Bahrain’s Gulf Finance House, which shocked lenders early this year by seeking to defer $100m of bank debt for six months, is set to get a further extension of three years, chief executive Ted Pretty has told EuroWeek. He also revealed that GFH might launch a rights issue in the next six months.

GFH approached its banks in January just weeks before its $300m syndicated loan was set to mature. Highly exposed to the Gulf’s struggling property and infrastructure sectors and having made a $730m loss in 2009, it said it could not repay all the debt and asked for $100m to be pushed back for six months, in which time it would look to sell assets.

But asset prices in the region failed to pick up and GFH has struggled to sell its properties and investments. It thus approached its 32-strong syndicate, led by WestLB, in April for another extension.

Pretty says that the debt, due in August, will be extended for two years as an amortising line. But there will be a one year extension option - likely to be at the borrower’s, rather the lenders’, behest - effectively making it a three year facility. “I’m very confident that we will extend this out for another couple of years, and this will get done within a short period,” he said. “The banks in the syndicate are sympathetic. We’re close, if not finalised, with all the terms.”

The $100m loan, which is unsecured, pays a margin of 500bp (a sharp rise from the 105bp the $300n loan paid). Pretty said it will likely pay less once the extension is signed. But lenders will benefit by getting some security, although he would not disclose what shape it would take.

If the extension is signed - bankers close to the talks said it was not a “done deal” but agreed it would probably go ahead - it will mark the final chapter in GFH’s attempts to restructure its balance sheet and extend its maturities.

Back to shareholders

The company has also been cutting costs and changing its business model in the last six months, focusing less on property and more on core Islamic banking. As such, Pretty hopes by the end of the year to be able to approach shareholders.

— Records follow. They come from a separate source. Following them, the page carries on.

theorem State.withdraw_only (s : State) (g : Nat) :
    State.onlyIn [.regs, .boot] s (State.withdraw s g) := by
  unfold State.withdraw
  repeat' (first
    | intro _
    | ((with_reducible apply Comp.sub_ok); exact rfl)
    | with_reducible apply State.onlyIn.refl
    | with_reducible assumption
    | (simp only [State.onlyIn.regs (l := [.regs, .boot]) rfl, State.onlyIn.boot (l := [.regs, .boot]) rfl])
    | with_reducible apply State.onlyIn.foldl
    | dsimp only
    | split
    | with_reducible apply State.onlyIn.step (State.addRepair_only _ _)
    | with_reducible apply State.onlyIn.step (State.fset_only _ _ _ _ _)
    | (refine ⟨fun c hc => ?_⟩; cases c <;> first | rfl | exact absurd (by decide) hc))

theorem State.startRetire_only (s : State) (ch : Nat) :
    State.onlyIn [.freeCtr, .regs, .hank, .sites, .cmds, .pwr, .ports, .fid, .unread, .out] s (State.startRetire s ch) := by
  unfold State.startRetire
  repeat' (first
    | intro _
    | ((with_reducible apply Comp.sub_ok); exact rfl)
    | with_reducible apply State.onlyIn.refl
    | with_reducible assumption
    | (simp only [State.onlyIn.freeCtr (l := [.freeCtr, .regs, .hank, .sites, .cmds, .pwr, .ports, .fid, .unread, .out]) rfl, State.onlyIn.regs (l := [.freeCtr, .regs, .hank, .sites, .cmds, .pwr, .ports, .fid, .unread, .out]) rfl, State.onlyIn.sites (l := [.freeCtr, .regs, .hank, .sites, .cmds, .pwr, .ports, .fid, .unread, .out]) rfl, State.onlyIn.cmds (l := [.freeCtr, .regs, .hank, .sites, .cmds, .pwr, .ports, .fid, .unread, .out]) rfl, State.onlyIn.pwr (l := [.freeCtr, .regs, .hank, .sites, .cmds, .pwr, .ports, .fid, .unread, .out]) rfl, State.onlyIn.ports (l := [.freeCtr, .regs, .hank, .sites, .cmds, .pwr, .ports, .fid, .unread, .out]) rfl, State.onlyIn.fid (l := [.freeCtr, .regs, .hank, .sites, .cmds, .pwr, .ports, .fid, .unread, .out]) rfl, State.onlyIn.unread (l := [.freeCtr, .regs, .hank, .sites, .cmds, .pwr, .ports, .fid, .unread, .out]) rfl, State.onlyIn.out (l := [.freeCtr, .regs, .hank, .sites, .cmds, .pwr, .ports, .fid, .unread, .out]) rfl])
    | with_reducible apply State.onlyIn.foldl
    | dsimp only
    | split
    | with_reducible apply State.onlyIn.step (State.endMargin_only _ _)
    | with_reducible apply State.onlyIn.step (State.memLoc_only _ _ _ _)
    | with_reducible apply State.onlyIn.step (State.ev_only _ _ _)
    | with_reducible apply State.onlyIn.step (State.bump_only _)
    | with_reducible apply State.onlyIn.step (State.fset_only _ _ _ _ _)
    | with_reducible refine .hankRest ?_ (by rfl) ?_
    | (refine ⟨fun c hc => ?_⟩; cases c <;> first | rfl | exact absurd (by decide) hc))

“I hope, by the fourth quarter of 2010 or first quarter of 2011, to go back to the market and be able to articulate to shareholders what our growth strategy is in more detail,” he said. “Depending on how global markets are, maybe we’ll look at equity raising.

“We can go to the market and say: ‘Listen, here’s our new model. We now have the right team and the right people and this is how we’re going to grow.’ We can raise money on the back of that.”
He emphasised that the proceeds of any rights issue would be used for investment, not paying down debt.

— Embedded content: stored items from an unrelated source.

theorem State.chanPoison_only (s : State) (p : Pkt) :
    State.onlyIn [.regs, .fab, .mem, .hank] s (State.chanPoison s p) := by
  unfold State.chanPoison
  repeat' (first
    | intro _
    | ((with_reducible apply Comp.sub_ok); exact rfl)
    | with_reducible apply State.onlyIn.refl
    | with_reducible assumption
    | with_reducible apply State.onlyIn.foldl
    | dsimp only
    | split
    | with_reducible apply State.onlyIn.step (State.endJoin_only _ _)
    | with_reducible apply State.onlyIn.step (State.secEvent_only _ _ _ _)
    | with_reducible apply State.onlyIn.step (State.sendPkt_only _ _)
    | with_reducible apply State.onlyIn.step (State.writeSec_only _ _ _ _ _))

theorem execMpoison_only {p : Pkt} {s : State} {t1 : State} (h1 : execMpoison p s = .next t1) :
    State.onlyIn [.regs, .fab, .mem, .hank, .unread] s t1 := by
  unfold execMpoison at h1
  repeat' (first | with_reducible apply atUnit_only h1 | with_reducible apply whenever_only h1 | with_reducible apply next_only h1 | (dsimp only at h1) | split at h1 | (simp only [reduceCtorEq] at h1; done))
  all_goals
    repeat' (first
      | intro _
      | ((with_reducible apply Comp.sub_ok); exact rfl)
      | with_reducible apply State.onlyIn.refl
      | with_reducible assumption
      | with_reducible apply State.onlyIn.foldl
      | dsimp only
      | split
      | with_reducible apply State.onlyIn.step (State.chanPoison_only _ _)
      | with_reducible apply State.fromHome_onlyStep
      | with_reducible apply State.atChannel_onlyStep
      | with_reducible apply State.onlyIn.step (State.takeCtl_only _ _)
      | with_reducible apply State.onlyIn.step (State.sendPkt_only _ _))

theorem State.copyReads_only (s : State) (key : Nat) (ch : Nat) (reads : List (Nat × List Dec)) :
    State.onlyIn [.freeCtr, .regs, .mem, .hank, .sites, .cmds, .pwr, .ports, .fid, .unread, .out] s (State.copyReads s key ch reads) := by
  unfold State.copyReads
  repeat' (first
    | intro _
    | ((with_reducible apply Comp.sub_ok); exact rfl)
    | with_reducible apply State.onlyIn.refl
    | with_reducible assumption
    | with_reducible apply State.onlyIn.foldl
    | dsimp only
    | split
    | with_reducible apply State.onlyIn.step (State.reading_only _ _ _ _ _)
    | with_reducible apply State.onlyIn.step (State.memLoc_only _ _ _ _)
    | with_reducible apply State.onlyIn.step (State.poisonSec_only _ _)
    | with_reducible apply State.onlyIn.step (State.ev_only _ _ _))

GFH, the most liquid stock in the Gulf Cooperation Council, completed a $300m rights issue as recently as October. It also raised $100m around the same time by placing a convertible bond with Deutsche Bank, most of which has been converted.

GFH told its bank syndicate early this year that it would look to sell $420m of assets by the end of 2010. The biggest chunk of that would have come from a sale of its 37% stake in Bahrain’s Khaleeji Commercial Bank. But that could now be kept, partly because liquidity in the region is still lacking but also because of GFH’s changing business strategy. “We’ve been asked if we’re a seller,” said Pretty. “The answer is: ‘Anyone’s a seller if the price is good.’ But at this stage we’re happy to hold.

“If someone comes and gives us a knockout price, then we’ll look at selling it. But we’re not going to sell it cheap. I’ve told lenders that. It’s not in anybody’s interests for that to happen.”

He said GFH would demand a premium for the stake - the largest single one in Khaleeji and which would give any buyer control of the institution. “If we sold 37%, we’d want a premium for control,” he said. “That’s the bottom line.

“I don’t look at the share price of Khaleeji as a benchmark. You have to look at its book value. You’d easily get to $170m [by that measure].”

Other assets previously lined up for sale could also be held on to indefinitely. “We anticipated that the market would allow us to sell down assets,” said Pretty. “But, frankly, asset prices have continued to fall. Liquidity is not there in the market.”

Aside from the $100m syndicated loan, GFH’s debt includes an $80m amortising wakala facility, which matures in 2012; and a June 2012 sukuk, $133m of which is outstanding.